Rumors swept Westminster that she might appoint the first woman as defense secretary. People I spoke to were hopeful that she might pick one of the party’s talented female, black or Asian rising stars in Parliament.
Instead, in an astounding display of political deafness, Mrs. May went for the appointment that made her feel safest, moving her chief whip and one of her closest confidants, Gavin Williamson, into the job. His deputy, another white man, moved up to take his place.
The response from much of the younger section of the party has been fury. Mr. Williamson, though only 41, is known for his ties to the old guard. He was immediately described by two members of Parliament (though anonymously) as a “snake” or a “parasite.” This, after all, is the man whose job it has been to know exactly what his party members’ sexual transgressions are and to use them as weapons to ensure political loyalty, rather than deciding that some of them merit action by the party or the police. Mr. Williamson is at the heart of the old Conservative culture, not a representation of the new.
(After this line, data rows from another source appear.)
-- ==== Sys2Proof/Machine/State.lean ====
section
/-! DEFINITION. Machine/State.lean: everything the spec gives the module, as plain data, and its value after reset. Each
field names the rule of the spec it comes from. A field marked MODEL is the model's own bookkeeping (notes/assumptions/4.md). -/

namespace Sys2Proof.Machine

/-- Reasons a step stops. -/
inductive Fault where
  /-- `step` and every meaning raise it after POWER_REMOVAL: nothing runs without power. Safe. -/
  | noPower
deriving DecidableEq, Repr

/-- Reasons the model gives an instruction no meaning. -/
inductive Refusal where
  /-- raised by `exec` for an instruction whose meaning has not been written. Safe. -/
  | notModelled (mnemonic : String)
deriving DecidableEq, Repr

/-- A sparse file: key and value pairs, keys strictly rising, no entry equal to the file's default. -/
abbrev Map (α : Type) := List (Nat × α)

/-! ## The core's own state -/

/-- Tile type tags (R140); the reserved codes are stored as void. -/
inductive Tag where
  | void | fp32 | bf16 | fp64 | int32
deriving DecidableEq, Repr

/-- An accumulator tile: its tag, its 64 rows and their residency bits (R139, R140, R201). -/
structure Tile where
  tag   : Tag
  rows  : Vector Row 64
  resid : BitVec 64
deriving DecidableEq, Repr

/-- A loop-stack entry (R94). -/
structure LoopEntry where
  index : BitVec 20
  limit : BitVec 20
  start : BitVec 12
  fin   : BitVec 12
deriving DecidableEq, Repr

/-- The sequencer's resumable position (R93, R109). `grp` is the index of the next group of the bundle at `pc` (R387);
`boundary` says the last bundle ended at an iteration boundary (R102). -/
structure Seq where
  pc    : Nat
  grp   : Nat
  loops : Vector LoopEntry 6
  depth : Nat
  sel   : Nat
  ptgt  : BitVec 12
  pdly  : Nat
  dsc   : Nat
  halt  : Bool
  /-- entries LOOPX pops when its delay slots have issued (R106) -/
  pops  : Nat
  /-- bundles that a zero-count LOOP or LOOPL passes over when its bundle ends (R105) -/
  skip  : Nat
  boundary : Bool
  /-- the bundle at `pc` once it has been fetched: it is fetched once, whatever its groups wait for (R96) -/
  fetched : Option BundleWord
deriving DecidableEq, Repr

/-- The ephemeral copy of a scalar register and its remaining life; life 0 is expired (R117). -/
structure Eph where
  val  : Word
  life : Nat
deriving DecidableEq, Repr

/-- What lands when a result reaches its cycle (R32). -/
inductive Wr where
  | scalar (r : Nat) (v : Word)
  | eph (r : Nat) (v : Word)
  | byp (u : Nat) (v : Word)
  | pred (r : Nat) (v : Bool)
  | handle (r : Nat) (v : HandleBits)
  | row (t r : Nat) (v : Row)
  /-- bits [lo + n − 1 : lo] of a row, from a VCVT that places elements in part of it (R153) -/
  | rowPart (t r lo n : Nat) (v : Row)
  | norm (j : Nat) (v : Word32)
  | dir (j : Nat) (v : Row)
  /-- a SYSWR (R136) -/
  | sysreg (r : Nat) (v : Word)
  /-- EN and COL of DMR from SETDMR (R373) -/
  | dmr (v : Word)
  /-- BSET, BPUSH and BPOP (R197) -/
  | bset (b : Nat) (cfg loc : Word)
  | bpush (b : Nat) (count : Word) (id : Nat)
  | bpop (b : Nat) (count : Word)
  /-- the access cycle of an STS or LDS (R229): `n` bytes at core-scratchpad offset `a` -/
  | store (a n : Nat) (v : Word) (id : Nat)
  | load (a n : Nat) (sx : Bool) (d : Port) (e : Bool)
  /-- a row whose tile has become void or has been retagged since: it is discarded when it lands (R142) -/
  | void (t r : Nat) (v : Row)
  /-- a completion flag that rose while the core was frozen (R309) -/
  | flag (f : Nat)
deriving DecidableEq, Repr

/-- A result in flight: it lands when SCYC has risen `rem` more times. Flags are raised as it lands (R32, R79). -/
structure Flight where
  /-- number of the operation in issue order (MODEL) -/
  id    : Nat
  rem   : Nat
  unit  : Unit'
  slot  : Nat
  flags : BitVec 8
  wrs   : List Wr
deriving DecidableEq, Repr

/-- A row instruction on va or sf that has issued (R147). `vals` are its scalar operands as read at issue, `row` the next
row of its range, `ty` its type, `acc` a running value carried from row to row, `pa` and `pb` the first rows of a triple
pair, `grp` a parameter group size; `dead` discards its tile writes (R142). -/
structure RowOp where
  id   : Nat
  ins  : Instr
  a    : Word
  b    : Word
  c    : Word
  ty   : Tag
  dty  : Tag
  row  : Nat
  acc  : Word
  pa   : Row
  pb   : Row
  grp  : Nat
  dead : Bool
deriving DecidableEq, Repr

/-- va or sf: the instruction whose rows are being read, and up to four issued behind it (R147). -/
structure RowUnit where
  cur   : Option RowOp
  queue : List RowOp
deriving DecidableEq, Repr

/-- Slot states of a bobbin's ring (R190). -/
inductive SlotState where
  | free | reserved | landed | failed
deriving DecidableEq, Repr

/-- A claim on a bobbin slot, in issue order; QP counts the non-keep ones (R190, R194). -/
structure Claim where
  op   : Nat
  slot : Nat
  keep : Bool
  done : Bool
deriving DecidableEq, Repr

/-- A bobbin register: V, CFG, LOC, the moving fields of PTR, the snapshots SBO and ZBO and the slot states (R187 to R197).
HEAD, RDY and QP are computed from these. -/
structure Bobbin where
  v      : Bool
  cfg    : Word
  loc    : Word
  cnt    : Nat
  tail   : Nat
  sbo    : BitVec 21
  zbo    : BitVec 21
  slots  : Map SlotState
  claims : List Claim
deriving DecidableEq, Repr

/-- Where an operation of an engine stands. -/
inductive Phase where
  | queued | started | performed
deriving DecidableEq, Repr

/-- An operation queued in an engine, with everything it read at issue (R113) and the windows, log and tag it carries
(R222, R280, R23). `id` numbers operations in issue order (MODEL). `ha`, `hb`, `hc` are handles, `slot` the bobbin slot
reserved or claimed, `data` core-scratchpad operands read later, `idx` the next item, `val` a result, `fails` its failed
items, `afl` the flags it has raised. -/
structure Op where
  id    : Nat
  ins   : Instr
  core  : Nat
  part  : Nat
  ctag  : BitVec 16
  pc    : Nat
  scyc  : Word
  cflog : Word
  smode : Bool
  spwcl : Word
  spwdi : Word
  a     : Word
  b     : Word
  c     : Word
  f     : Word
  ha    : HandleBits
  hb    : HandleBits
  hc    : HandleBits
  slot  : Nat
  phase : Phase
  idx   : Nat
  val   : Word
  data  : List Byte
  fails : Nat
  afl   : BitVec 8
  /-- in a rerun, the operation of the first run that this one repeats without effect (R404) -/
  orig  : Option Nat
  /-- its step has ended: it completes, and its value is discarded (R390) -/
  mute  : Bool
  /-- the tag of an mx operation's source tile, as it stood at its issue (R142) -/
  tag   : Tag
  /-- the tile an mx operation writes has become void since: its rows are discarded (R142) -/
  dead  : Bool
  /-- an uncorrectable error lies ahead of its item: the byte offset it is met at, and the cause it gives (R241, R400) -/
  err   : Option (Nat × Nat)
deriving DecidableEq, Repr

/-- The operation the array holds: array cycles left, the step of an MSTEP, the non-resident mask and the rows it will
write (R198, R201, R205). -/
structure MxRun where
  op   : Op
  left : Nat
  step : Nat
  nr   : BitVec 64
  rows : Map Row
  afl  : BitVec 8
deriving DecidableEq, Repr

/-- A tag of an overlay slot (R109): ST is 0 empty, 1 loading, 2 resident. -/
structure IsTag where
  img : BitVec 32
  len : BitVec 11
  ovn : BitVec 8
  st  : BitVec 2
deriving DecidableEq, Repr

/-- One lane's permit counts of SHST, with the grants on their way and the row counts of micro-batches sent (R337, R338, R341). -/
structure Lane where
  perm   : Nat
  held   : Nat
  out    : Nat
  pend   : Nat
  grants : Nat
  sizes  : List Nat
deriving DecidableEq, Repr

/-- The state of a context on its core: what a checkpoint takes into the shadow store (R401) and the system block of R388. -/
structure Ctx where
  seq    : Seq
  /-- schedule-cycle counter (R114) -/
  scyc   : Word
  /-- scalar file, gain-cell values, and ephemeral copies (R113, R117) -/
  s      : Vector Word 64
  eph    : Vector (Option Eph) 64
  /-- predicates, p0 at bit 0 (R120) -/
  p      : BitVec 8
  /-- handle file (R123) -/
  h      : Vector HandleBits 32
  /-- bypass registers in port order (R121) -/
  byp    : Vector Word 10
  /-- results in flight, in issue order (R32) -/
  flights : List Flight
  va     : RowUnit
  sf     : RowUnit
  /-- arithmetic flags and controls, trap enables, stochastic rounding (R76) -/
  afl    : Word
  afte   : Word
  srseed : Word
  srctr  : Word
  /-- bank-hash key (R220), windows (R222), failure log (R289) -/
  bhkey  : Word
  spwcl  : Word
  spwdi  : Word
  cflog  : Word
  /-- domain membership (R371), permit counts (R338), thresholds (R300) -/
  dmr    : Word
  lo     : Lane
  hi     : Lane
  pcfg   : Word
  /-- counting flags and their saturation bits (R268, R289) -/
  k      : Vector (BitVec 20) 32
  ksat   : BitVec 32
  /-- accumulator tiles (R139), drain masks (R208) -/
  tiles  : Vector Tile 8
  drow   : Word
  dcol   : Word
  /-- direction and norm files (R169) -/
  dirs   : Vector Row 16
  norms  : Vector Word32 16
  bob    : Vector Bobbin 16
  /-- the reel (R301) -/
  reel   : Vector (BitVec 16) 4096
  /-- empty cycles a NOP still owes (R54) -/
  nops   : Nat
deriving DecidableEq, Repr

/-- A cause waiting to be taken (R384). -/
structure Held where
  cause  : Nat
  mask   : BitVec 8
  detail : BitVec 16
  addr   : Word
  ofs    : Word
  async  : Bool
  notice : Bool
deriving DecidableEq, Repr

/-- Privilege modes (R22). -/
inductive Mode where
  | u | s
deriving DecidableEq, Repr

/-- What the core is doing: free; dispatched a step and loading its overlay or about to start; running one; its step's
record waiting for the ring (R434); stopped by a double trap (R386); retired (R406). -/
inductive Act where
  | free | starting | running | recording | stopped | retired
deriving DecidableEq, Repr

/-- A pending-increment buffer entry (R271). -/
structure PibEntry where
  ctag : BitVec 16
  flag : Nat
  amt  : Nat
deriving DecidableEq, Repr

/-- An away-table entry (R398). `addr` is the virtual address of the saved AFL, translated at each use (R244); `slots` are the slots whose operations delivered each flag of the mask (R80). -/
structure Away where
  ctag  : BitVec 16
  addr  : Nat
  count : Nat
  mask  : BitVec 8
  slots : Map (BitVec 8)
deriving DecidableEq, Repr

/-- A memory write recorded for a rerun's signature (R403). -/
structure SigWrite where
  id   : Nat
  addr : Nat
  lvl  : Nat
  data : List Byte
deriving DecidableEq, Repr

/-- What became of a performed-once operation: still outstanding, ended with its result, with or without a failed item and with
the flags it raised, or discarded by a rollback before it was sent (R402 to R404). -/
inductive OnceSt where
  | pending
  | done (v : Word) (ok : Bool) (afl : BitVec 8)
  | unsent
deriving DecidableEq, Repr

/-- An entry of the result log: a performed-once operation by its number (R402). -/
structure OnceRec where
  id : Nat
  st : OnceSt
deriving DecidableEq, Repr

/-- The open checkpoint: the shadow store, the two logs, and the state of a rollback (R401 to R403). `once` is the result
log in issue order, `pos` how many of its operations a rerun has reissued, `since` the first operation number issued after
the last rollback. `rerun` is 0 outside a rerun, else its number; `sigs` are the SCYC and signature of each finished rerun; `first` is the first operation number issued after the CKPT;
`flagsIn` the increments delivered since then by other sources; `resume` the report-point cause that ended the first rerun;
`mid` says that a CKPT's group took it, whose cycle is still to end; `fired`, `failn` and `phase0` are what the core's breakpoints,
failure count and level-0 phase number then were, `syncs` the phase numbers that SYNCDs of level 1 and above have returned since,
`synced` how many of them a rerun has been given again (notes/assumptions/94.md); `yieldHeld` is the core's, as it then was. `ending` is
the cause that ends a rerun, whether it falls at the end of its cycle and that cycle's SCYC, while operations of the interval are still
to be performed. -/
structure Ckpt where
  shadow  : Ctx
  undo    : Map (BitVec 512)
  once    : List OnceRec
  pos     : Nat
  since   : Nat
  rerun   : Nat
  sigs    : List (Word × Word)
  writes  : List SigWrite
  errors  : Nat
  first   : Nat
  flagsIn : List (Nat × Nat)
  resume  : Option Held
  mid     : Bool
  fired   : BitVec 2
  failn   : Nat
  phase0  : BitVec 32
  syncs   : List (BitVec 32)
  synced  : Nat
  yieldHeld : Option (BitVec 32)
  ending  : Option (Held × Bool × Word)
deriving DecidableEq, Repr

/-- The trace unit (R408 to R415): the block as read at the step start or last ERET, its position and counts, whether
interlock trace is armed, the SCLK of the step's last MARK, breakpoints that have fired, and up to 64 buffered records. -/
structure Trace where
  tsb   : BitVec 512
  on    : Bool
  page  : Nat
  idx   : Nat
  drop  : Nat
  tflt  : Nat
  armed : Bool
  prev  : Word
  fired : BitVec 2
  buf   : List (BitVec 256)
  /-- a block read in this step had a reserved bit set: trace is off until the next step (R411) -/
  spoilt : Bool
  /-- the TFAULT record due as the first of the next page, and the pages that have faulted since a record was written (R415) -/
  fault : Option (BitVec 256)
  bad   : Nat
deriving DecidableEq, Repr

/-- A context of this core that is not the running one: one whose image or record the save engine has written, or one
that a placed task has here and that has not run yet. It keeps what no save area holds: its task and step, the level-0
phase number, the step clock, the trace unit's step state, its failure count, and the mask it yielded with or is to yield with (R369, R374,
R396, R408); `scyc` and `srctr` are the SCYC and SRCTR it was saved
with, `flagsAt` is the virtual address its flag words were saved at, `atEnd` says that it has no step in progress; `dmr`, `arrived` and `phaseEnd` are its domain
membership and what its SYNCD has come to (R368, R369). -/
structure Parked where
  ctag   : BitVec 16
  part   : Nat
  task   : Nat
  lin    : Nat
  phase0 : BitVec 32
  sclk   : Word
  scyc   : Word
  srctr  : Word
  failn  : Nat
  trace  : Trace
  yielded : Option (BitVec 32)
  yieldHeld : Option (BitVec 32)
  flagsAt : Nat
  atEnd  : Bool
  dmr    : Word
  arrived : Option Nat
  phaseEnd : Option (BitVec 32)
deriving DecidableEq, Repr

/-- How far the context of a frozen core has been saved: not, by SPILL, or ready to give up its core after SPILLSP or SWOUT
(R394 to R397); with the virtual address of its saved flag words. -/
inductive Saved where
  | no | image (flagsAt : Nat) | ready (flagsAt : Nat)
deriving DecidableEq, Repr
The problem for Mrs. May is that almost overnight, the previously moderate, quiescent center of the party has been galvanized. Until now they, unlike the hard-line Brexiteers, have followed a policy of declining to make trouble for the prime minister, recognizing how tough the task ahead of her is and giving her the benefit of the doubt. “Not anymore,” one said to me grimly.
These Tories are seriously afraid that unless something changes, they could be heading for electoral and economic disaster with a combination of a chaotic, ill-planned Brexit and the appearance of complacent and entitled nastiness. They know that Mrs. May, a principled woman, is personally blameless and embarrassed by the atmosphere of sexual scandal. But they have lost faith in her ability to control her party or her cabinet, and by her evident timidity when faced by Boris Johnson, her scheming, ambitious, incompetent foreign secretary.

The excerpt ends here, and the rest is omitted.